И среди этих стихов, которые могут показаться бессмысленной лирикой, есть простые, но глубокие песни, которые действительно могли бы украсить литургию и тронуть сердца верующих даже сегодня, если бы церковь не объявила Кульмана еретиком:
Другие поэты слагают стихи о жизни, но Кульман жил только для того, чтобы своей поэзией славить Бога. Все, что с ним происходило, каким бы ужасным это ни было, приобретало для него смысл только как повод для создания «торжества». В этом замкнутом круге даже самое страшное и мрачное, став частью стихотворения, обретало свою ценность и значимость. При таком подходе мир как будто перестает быть расколотым или противоречивым, ведь восхваляется даже мольба, даже страдание. Возможно, и в моей жизни тяжелые дни нужны для того, чтобы я смогла глубже почувствовать страдания тех, о ком пишу?

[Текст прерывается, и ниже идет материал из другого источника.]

-- ==== Sys2Proof/Laws/Record.lean ====
section
/-! SUPPORT. Records and register files: what a register holds after an unpacking, as an integer (R5, R13). -/
namespace Sys2Proof.Machine

theorem toNat_ofInt_of_range {w : Nat} {v : Int} (h0 : 0 ≤ v) (h1 : v < 2 ^ w) :
    ((BitVec.ofInt w v).toNat : Int) = v := by
  rw [BitVec.toNat_ofInt, Int.toNat_of_nonneg (Int.emod_nonneg _ (by positivity))]
  exact Int.emod_eq_of_lt h0 (by exact_mod_cast h1)

theorem toInt_ofInt_of_range {w : Nat} (hw : 1 ≤ w) {v : Int} (h0 : -(2 ^ (w - 1) : Int) ≤ v)
    (h1 : v < 2 ^ (w - 1)) : (BitVec.ofInt w v).toInt = v := by
  have hp : (2 : Nat) ^ w = 2 * 2 ^ (w - 1) := two_pow_pred hw
  rw [BitVec.toInt_ofInt]
  have h2 : ((2 ^ (w - 1) : Nat) : Int) = 2 ^ (w - 1) := by push_cast; rfl
  apply Int.bmod_eq_of_le <;> omega

/-- What UNPACK puts in a register, in any well-formed configuration: its row's value of the frame (R51, R75). -/
theorem unpackWith_value {C : Configuration} (h : C.wf = true) (F : Nat) (r : Reg) :
    (unpackWith C F).value r = fieldValue (C.row r) F := by
  obtain ⟨hL, hm, -, hrw, hs⟩ := Configuration.row_of_wf h r
  obtain ⟨h1, -, h2⟩ := Layout.row_of_wf hL hm
  rw [hrw] at h2
  have unsigned : ∀ {w : Nat}, regSigned r = false → regWidth r = w →
      ((BitVec.ofInt w (fieldValue (C.row r) F)).toNat : Int) = fieldValue (C.row r) F := by
    intro w hr hw
    have hv := fieldValue_unsigned_range (hs.trans hr) F
    exact toNat_ofInt_of_range hv.1 (lt_of_lt_of_le hv.2 (pow_le_pow_right₀ (by decide) (hw ▸ h2)))
  have signed : ∀ {w : Nat}, regSigned r = true → regWidth r = w →
      (BitVec.ofInt w (fieldValue (C.row r) F)).toInt = fieldValue (C.row r) F := by
    intro w hr hw
    have hv := fieldValue_signed_range (hs.trans hr) h1 F
    have hle : ((2 : Int) ^ ((C.row r).width - 1)) ≤ 2 ^ (w - 1) := pow_le_pow_right₀ (by decide) (by omega)
    exact toInt_ofInt_of_range (by omega) (by omega) (by omega)
  cases r
  case time | pres | flags => exact unsigned rfl rfl
  all_goals exact signed rfl rfl

/-- What UNPACK puts in a register is its row's value of the frame (R75, R77). -/
theorem unpackFrame_value (F : Nat) (r : Reg) : (unpackFrame F).value r = fieldValue (rowOf r) F := by
  rw [unpackFrame, unpackWith_value config_wf, config_row]

/-- A register file that holds a record shows the record's values (R75). -/
theorem RegFile.ofRecord_value (c : Record) (r : Reg) : (RegFile.ofRecord c).value r = some (c.value r) := by
  have back : ∀ {w : Nat} (b : BitVec w), (BitVec.ofNat w b.toNat).toInt = b.toInt := fun b => by
    rw [BitVec.ofNat_toNat, BitVec.setWidth_eq]
  cases r
  case time | pres | flags => rfl
  all_goals exact congrArg some (back _)

/-- A register file without values shows none (R21). -/
theorem RegFile.noValue_bits (r : Reg) : RegFile.noValue.bits r = none := by cases r <;> rfl

theorem RegFile.ofRecord_bits_isSome (c : Record) (r : Reg) : ((RegFile.ofRecord c).bits r).isSome := by
  cases r <;> rfl

theorem RegFile.ofRecord_injective {c d : Record} (h : RegFile.ofRecord c = RegFile.ofRecord d) : c = d := by
  cases c; cases d; simpa [RegFile.ofRecord] using h

/-- Running the fifteen rows of `LAYOUT_V7` over any register file leaves the whole record of R75. -/
theorem extract_all_rows (x : RegFile) (F : Nat) :
    layoutV7.foldl (fun y row => y.write row.reg (fieldValue row F)) x = RegFile.ofRecord (unpackFrame F) := rfl

/-- A register's bit pattern fits the register (R13). -/
theorem RegFile.bits_lt {x : RegFile} {r : Reg} {n : Nat} (h : x.bits r = some n) : n < 2 ^ regWidth r := by
  cases r <;> (obtain ⟨b, -, rfl⟩ := Option.map_eq_some_iff.1 h; exact b.isLt)

/-- Writes of different registers commute (R14, R36). -/
theorem RegFile.write_comm (x : RegFile) {r q : Reg} (h : r ≠ q) (v u : Int) :
    (x.write r v).write q u = (x.write q u).write r v := by
  cases r <;> cases q <;> first | exact absurd rfl h | rfl

end Sys2Proof.Machine
end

Возможно, стоило бы завидовать тому, кто способен оставаться в гармонии, несмотря на все происходящее в мире, но в таком случае он бы уже мало что замечал. Ограниченность Кульмана становится особенно заметной на фоне Андреаса Грифиуса, другого религиозного немецкого поэта эпохи барокко, который писал о реальных войнах, чуме и несправедливостях. Настоящая ценность поэзии – не только для мистиков – заключается в том, чтобы, выйти за пределы себя и обратить внимание на внешний мир. Не быть переполненным собой или, грубо говоря, опьяненным собой, а стать пустым. Только тогда отдельная личность может стать зеркалом. «Даже самый великий гений не продвинется далеко, если будет черпать вдохновение исключительно из собственного внутреннего мира, – отмечал Гете. И добавлял: – А что хорошее есть в нас, если не способность и стремление привлекать к себе средства внешнего мира?» Вместо того чтобы выходить за пределы себя, Кульман настолько сосредоточился на собственной персоне, что, наоборот, мир становится для него зеркалом, точнее, экраном для проекции его внутренних образов. Он как будто сражается с ветряными мельницами. И как человек, считающий, что за ним стоят целые армии, строит грандиозные военные планы с почти стратегическими целями.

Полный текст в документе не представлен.